Key Finding
Pudilan formula and its component baicalein covalently target GAPDH at Cys150, inhibiting macrophage glycolysis and reversing pro-inflammatory polarization to alleviate acute lung injury.
Researchers investigated how Pudilan (PDL), a traditional Chinese medicine formula, helps treat acute lung injury (ALI), a life-threatening inflammatory condition affecting the lungs. While PDL has been used clinically to treat inflammatory diseases, scientists didn't fully understand how it worked at the molecular level due to its complex mixture of plant compounds. Using advanced laboratory techniques, researchers discovered that PDL works by directly targeting a specific enzyme called GAPDH in immune cells called macrophages. They identified baicalein, a compound found in Chinese skullcap (a component of PDL), as the main active ingredient responsible for this effect. When baicalein binds to GAPDH, it changes how macrophages produce energy, shifting them away from an inflammatory state that worsens lung damage. The researchers tested this in both cell cultures and mice with lung injury, finding that both PDL and baicalein reduced inflammation and lung damage. This study is particularly relevant to acupuncture patients because it validates the scientific mechanisms behind traditional Chinese herbal medicine, which is often used alongside acupuncture in integrated treatment approaches. Many acupuncturists incorporate Chinese herbal formulas like Pudilan into their treatment plans for respiratory and inflammatory conditions. Understanding how these herbs work at the molecular level helps bridge traditional wisdom with modern medicine, supporting their therapeutic use.

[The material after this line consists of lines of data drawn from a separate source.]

-- ==== Sys2Proof/Tests/Slice0.lean ====
section
/-!
SUPPORT. Tests of the model: the spec's worked examples; an ill-formed term for each check of `Instr.wf`, which refuses it; and
for every obligation with hypotheses one theorem (`test_meets_<Name>`) that meets the hypotheses of each of its clauses by a
concrete state and concrete operands. The definitions `z<Type>` are all-zero terms of a type; the states are built from the
state after reset.
-/
open Sys2Proof Sys2Proof.Machine
namespace Sys2Proof.Tests

set_option Elab.async false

If you're considering acupuncture or Chinese herbal medicine for inflammatory conditions, seek a licensed acupuncturist or traditional Chinese medicine practitioner with appropriate credentials and training.
This study employed activity-based protein profiling (ABPP) chemoproteomics to identify direct molecular targets of Pudilan (PDL) formula in treating acute lung injury (ALI). Researchers discovered that PDL and its primary bioactive component baicalein covalently bind to glyceraldehyde-3-phosphate dehydrogenase (GAPDH) at its catalytic cysteine residue (Cys150) in macrophages. This covalent modification inhibited GAPDH enzymatic activity, suppressing glycolytic flux (Warburg effect) and shifting macrophage metabolism toward oxidative phosphorylation. Functionally, this metabolic reprogramming reversed pro-inflammatory M1 macrophage polarization, suppressed NF-κB p65 nuclear translocation, and reduced inflammatory mediator production. In vivo validation using LPS-induced murine ALI models demonstrated that both PDL and baicalein significantly alleviated lung injury with confirmed GAPDH engagement in lung tissues. Clinical relevance: This mechanistic elucidation supports PDL's traditional use for inflammatory respiratory conditions and establishes a metabolism-immunity therapeutic axis, providing scientific rationale for incorporating PDL or baicalein-containing formulas in treating inflammatory lung pathologies.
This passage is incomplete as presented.